Stored data entries:

=== Begin Enclosure ===

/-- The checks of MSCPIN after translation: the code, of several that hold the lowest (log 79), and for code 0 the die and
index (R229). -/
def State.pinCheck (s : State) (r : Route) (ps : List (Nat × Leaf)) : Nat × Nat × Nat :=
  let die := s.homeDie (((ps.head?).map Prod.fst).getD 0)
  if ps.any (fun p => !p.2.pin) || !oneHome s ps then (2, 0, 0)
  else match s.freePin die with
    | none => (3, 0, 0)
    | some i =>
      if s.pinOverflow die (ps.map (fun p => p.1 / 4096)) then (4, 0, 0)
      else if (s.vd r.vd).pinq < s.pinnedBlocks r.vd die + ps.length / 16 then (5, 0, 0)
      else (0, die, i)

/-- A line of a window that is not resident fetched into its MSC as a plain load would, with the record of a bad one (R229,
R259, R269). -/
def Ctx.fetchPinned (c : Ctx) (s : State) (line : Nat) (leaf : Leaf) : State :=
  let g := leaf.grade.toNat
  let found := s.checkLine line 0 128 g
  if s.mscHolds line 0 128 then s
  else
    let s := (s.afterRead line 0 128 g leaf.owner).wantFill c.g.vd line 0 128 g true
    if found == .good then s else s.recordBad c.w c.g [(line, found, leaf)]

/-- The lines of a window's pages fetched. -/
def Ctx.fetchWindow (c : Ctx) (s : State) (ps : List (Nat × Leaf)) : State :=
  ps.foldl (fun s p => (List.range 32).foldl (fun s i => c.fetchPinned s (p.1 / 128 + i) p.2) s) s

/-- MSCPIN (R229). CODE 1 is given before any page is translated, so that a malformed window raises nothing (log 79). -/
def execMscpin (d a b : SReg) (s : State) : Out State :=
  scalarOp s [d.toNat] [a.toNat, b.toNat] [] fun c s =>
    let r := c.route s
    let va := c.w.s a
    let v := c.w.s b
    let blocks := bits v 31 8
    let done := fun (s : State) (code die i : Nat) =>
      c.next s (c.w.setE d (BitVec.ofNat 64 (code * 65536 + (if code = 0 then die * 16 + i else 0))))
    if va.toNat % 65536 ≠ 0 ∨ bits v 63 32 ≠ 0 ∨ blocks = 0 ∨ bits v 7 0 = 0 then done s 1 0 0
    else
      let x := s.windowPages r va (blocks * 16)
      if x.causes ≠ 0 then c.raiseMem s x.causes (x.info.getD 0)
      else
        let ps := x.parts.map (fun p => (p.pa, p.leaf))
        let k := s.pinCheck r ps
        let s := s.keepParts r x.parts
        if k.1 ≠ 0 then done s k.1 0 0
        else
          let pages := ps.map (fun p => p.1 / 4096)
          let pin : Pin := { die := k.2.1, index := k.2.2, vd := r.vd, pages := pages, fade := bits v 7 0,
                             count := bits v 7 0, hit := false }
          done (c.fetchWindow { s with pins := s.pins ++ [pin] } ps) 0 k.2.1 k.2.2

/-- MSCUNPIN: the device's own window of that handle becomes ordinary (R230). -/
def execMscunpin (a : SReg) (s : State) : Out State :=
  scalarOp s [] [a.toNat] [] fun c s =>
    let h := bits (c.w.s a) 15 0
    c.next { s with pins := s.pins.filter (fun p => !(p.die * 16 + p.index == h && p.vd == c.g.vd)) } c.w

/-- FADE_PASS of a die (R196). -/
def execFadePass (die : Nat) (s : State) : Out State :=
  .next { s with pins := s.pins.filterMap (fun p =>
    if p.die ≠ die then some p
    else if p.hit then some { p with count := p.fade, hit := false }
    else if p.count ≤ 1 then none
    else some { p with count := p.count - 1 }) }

=== End Enclosure ===
=== Begin Enclosure ===

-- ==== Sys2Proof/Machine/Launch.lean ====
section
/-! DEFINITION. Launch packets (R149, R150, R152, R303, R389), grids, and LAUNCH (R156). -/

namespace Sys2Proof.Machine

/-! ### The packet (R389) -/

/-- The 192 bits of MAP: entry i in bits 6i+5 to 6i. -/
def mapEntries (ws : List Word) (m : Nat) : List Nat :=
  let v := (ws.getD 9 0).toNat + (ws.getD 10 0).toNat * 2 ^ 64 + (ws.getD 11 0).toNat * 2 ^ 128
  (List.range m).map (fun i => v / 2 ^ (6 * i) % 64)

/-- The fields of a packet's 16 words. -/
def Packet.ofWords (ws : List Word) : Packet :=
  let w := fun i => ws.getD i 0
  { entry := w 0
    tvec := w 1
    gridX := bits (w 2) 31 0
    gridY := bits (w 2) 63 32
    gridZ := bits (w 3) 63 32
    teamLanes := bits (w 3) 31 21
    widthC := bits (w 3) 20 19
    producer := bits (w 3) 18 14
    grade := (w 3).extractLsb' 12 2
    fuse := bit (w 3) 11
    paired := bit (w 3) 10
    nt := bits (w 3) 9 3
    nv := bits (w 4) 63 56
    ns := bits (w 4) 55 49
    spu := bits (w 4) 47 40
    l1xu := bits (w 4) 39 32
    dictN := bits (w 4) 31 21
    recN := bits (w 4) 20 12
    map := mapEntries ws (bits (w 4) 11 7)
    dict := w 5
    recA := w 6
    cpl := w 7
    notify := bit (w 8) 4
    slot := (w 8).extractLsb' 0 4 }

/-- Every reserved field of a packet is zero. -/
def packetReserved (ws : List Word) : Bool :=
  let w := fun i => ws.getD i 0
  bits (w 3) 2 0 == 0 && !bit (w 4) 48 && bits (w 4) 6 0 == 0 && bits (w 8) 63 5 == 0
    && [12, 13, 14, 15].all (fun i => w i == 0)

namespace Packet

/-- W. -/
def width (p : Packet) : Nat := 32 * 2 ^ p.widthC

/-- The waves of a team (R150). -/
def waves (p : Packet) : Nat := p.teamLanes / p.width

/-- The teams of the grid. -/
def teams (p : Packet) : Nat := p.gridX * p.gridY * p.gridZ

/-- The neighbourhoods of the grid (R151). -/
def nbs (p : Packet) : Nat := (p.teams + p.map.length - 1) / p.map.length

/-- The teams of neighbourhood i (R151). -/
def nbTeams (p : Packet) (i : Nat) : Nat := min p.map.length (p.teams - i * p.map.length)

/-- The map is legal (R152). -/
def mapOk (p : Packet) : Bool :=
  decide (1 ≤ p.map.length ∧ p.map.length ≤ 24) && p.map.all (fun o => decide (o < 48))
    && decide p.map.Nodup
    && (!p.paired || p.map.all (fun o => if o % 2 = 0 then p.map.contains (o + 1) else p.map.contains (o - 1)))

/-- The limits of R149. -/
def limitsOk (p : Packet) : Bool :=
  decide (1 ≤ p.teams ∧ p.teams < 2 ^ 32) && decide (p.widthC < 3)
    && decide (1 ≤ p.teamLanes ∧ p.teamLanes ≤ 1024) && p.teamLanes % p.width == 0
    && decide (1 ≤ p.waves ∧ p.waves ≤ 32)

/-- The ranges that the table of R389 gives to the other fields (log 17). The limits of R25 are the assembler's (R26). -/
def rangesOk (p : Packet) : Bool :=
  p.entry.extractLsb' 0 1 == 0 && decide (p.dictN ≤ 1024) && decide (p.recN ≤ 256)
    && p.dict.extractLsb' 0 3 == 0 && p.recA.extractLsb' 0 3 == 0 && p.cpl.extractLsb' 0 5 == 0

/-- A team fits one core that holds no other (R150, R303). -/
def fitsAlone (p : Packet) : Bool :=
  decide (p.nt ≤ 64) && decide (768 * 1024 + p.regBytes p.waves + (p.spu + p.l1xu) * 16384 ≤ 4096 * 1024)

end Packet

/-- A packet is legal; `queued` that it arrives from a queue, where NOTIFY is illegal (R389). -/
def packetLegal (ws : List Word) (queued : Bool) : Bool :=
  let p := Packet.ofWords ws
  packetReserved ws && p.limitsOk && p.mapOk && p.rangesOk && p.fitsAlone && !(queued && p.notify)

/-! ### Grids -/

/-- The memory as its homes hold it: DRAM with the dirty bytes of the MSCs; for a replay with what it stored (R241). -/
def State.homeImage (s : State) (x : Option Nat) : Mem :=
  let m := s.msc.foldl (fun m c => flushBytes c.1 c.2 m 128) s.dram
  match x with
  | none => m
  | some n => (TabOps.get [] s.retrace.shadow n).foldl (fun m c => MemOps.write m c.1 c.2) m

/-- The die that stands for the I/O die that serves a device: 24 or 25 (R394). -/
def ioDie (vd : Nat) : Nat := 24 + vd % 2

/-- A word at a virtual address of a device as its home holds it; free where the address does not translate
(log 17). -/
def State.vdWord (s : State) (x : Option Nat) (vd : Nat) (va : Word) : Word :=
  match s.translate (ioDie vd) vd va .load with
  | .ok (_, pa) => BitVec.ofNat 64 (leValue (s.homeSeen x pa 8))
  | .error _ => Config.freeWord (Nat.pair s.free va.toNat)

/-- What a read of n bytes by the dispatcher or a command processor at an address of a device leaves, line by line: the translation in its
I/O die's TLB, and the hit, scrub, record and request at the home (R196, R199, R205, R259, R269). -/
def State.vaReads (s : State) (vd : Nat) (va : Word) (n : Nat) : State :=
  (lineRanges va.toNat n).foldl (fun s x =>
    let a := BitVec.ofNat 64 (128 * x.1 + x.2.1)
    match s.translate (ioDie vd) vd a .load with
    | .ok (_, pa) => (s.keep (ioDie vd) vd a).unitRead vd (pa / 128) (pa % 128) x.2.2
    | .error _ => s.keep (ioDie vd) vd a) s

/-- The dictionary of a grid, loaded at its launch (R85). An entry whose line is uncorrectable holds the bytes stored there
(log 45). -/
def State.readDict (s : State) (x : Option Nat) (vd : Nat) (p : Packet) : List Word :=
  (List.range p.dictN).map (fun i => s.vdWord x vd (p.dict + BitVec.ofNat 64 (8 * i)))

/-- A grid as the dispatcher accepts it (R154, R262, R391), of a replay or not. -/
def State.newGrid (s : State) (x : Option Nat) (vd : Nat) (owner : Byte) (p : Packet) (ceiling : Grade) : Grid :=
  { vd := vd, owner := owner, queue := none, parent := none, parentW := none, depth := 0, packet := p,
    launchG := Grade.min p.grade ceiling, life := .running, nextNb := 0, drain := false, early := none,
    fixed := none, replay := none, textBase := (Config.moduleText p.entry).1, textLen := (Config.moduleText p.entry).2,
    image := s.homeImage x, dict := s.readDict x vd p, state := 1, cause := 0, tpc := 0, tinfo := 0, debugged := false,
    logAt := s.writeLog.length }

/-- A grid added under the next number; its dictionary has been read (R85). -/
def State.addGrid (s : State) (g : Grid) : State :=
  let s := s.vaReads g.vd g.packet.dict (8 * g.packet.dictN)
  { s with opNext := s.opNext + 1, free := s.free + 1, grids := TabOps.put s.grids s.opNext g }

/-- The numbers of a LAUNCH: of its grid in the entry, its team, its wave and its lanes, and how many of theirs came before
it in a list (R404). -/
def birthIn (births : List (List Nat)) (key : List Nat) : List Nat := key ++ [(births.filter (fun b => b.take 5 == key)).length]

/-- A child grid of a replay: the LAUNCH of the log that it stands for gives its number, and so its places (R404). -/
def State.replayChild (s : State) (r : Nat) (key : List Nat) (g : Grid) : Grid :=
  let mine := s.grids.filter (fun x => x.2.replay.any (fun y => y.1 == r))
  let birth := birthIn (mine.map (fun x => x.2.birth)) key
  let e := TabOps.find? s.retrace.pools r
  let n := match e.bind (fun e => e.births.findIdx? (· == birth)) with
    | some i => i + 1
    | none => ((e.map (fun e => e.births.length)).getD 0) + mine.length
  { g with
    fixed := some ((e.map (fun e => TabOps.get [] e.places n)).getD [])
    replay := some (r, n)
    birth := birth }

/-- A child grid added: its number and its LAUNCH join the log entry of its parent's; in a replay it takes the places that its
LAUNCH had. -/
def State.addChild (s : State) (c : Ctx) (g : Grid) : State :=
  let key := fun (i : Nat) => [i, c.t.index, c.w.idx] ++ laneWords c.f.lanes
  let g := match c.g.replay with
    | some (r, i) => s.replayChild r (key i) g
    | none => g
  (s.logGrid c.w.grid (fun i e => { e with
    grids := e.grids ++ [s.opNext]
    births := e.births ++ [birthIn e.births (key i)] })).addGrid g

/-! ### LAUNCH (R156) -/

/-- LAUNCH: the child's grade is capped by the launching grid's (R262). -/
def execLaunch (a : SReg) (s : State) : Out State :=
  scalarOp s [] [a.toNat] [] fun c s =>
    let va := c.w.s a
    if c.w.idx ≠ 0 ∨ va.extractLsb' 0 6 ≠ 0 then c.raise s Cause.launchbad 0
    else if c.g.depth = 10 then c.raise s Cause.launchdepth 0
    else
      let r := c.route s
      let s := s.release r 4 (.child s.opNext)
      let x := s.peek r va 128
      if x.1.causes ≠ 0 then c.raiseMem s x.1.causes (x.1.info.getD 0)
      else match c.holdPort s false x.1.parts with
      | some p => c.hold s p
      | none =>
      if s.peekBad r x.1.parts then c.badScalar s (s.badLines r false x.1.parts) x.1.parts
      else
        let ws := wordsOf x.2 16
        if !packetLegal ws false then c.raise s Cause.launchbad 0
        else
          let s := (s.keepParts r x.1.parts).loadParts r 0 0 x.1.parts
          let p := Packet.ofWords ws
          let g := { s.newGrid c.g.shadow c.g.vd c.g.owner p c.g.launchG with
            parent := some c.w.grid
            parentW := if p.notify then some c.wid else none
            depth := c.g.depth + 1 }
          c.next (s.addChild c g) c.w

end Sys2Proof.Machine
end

=== End Enclosure ===

Tell how many lines of the data above contain the word "TabOps", giving the number by itself.

4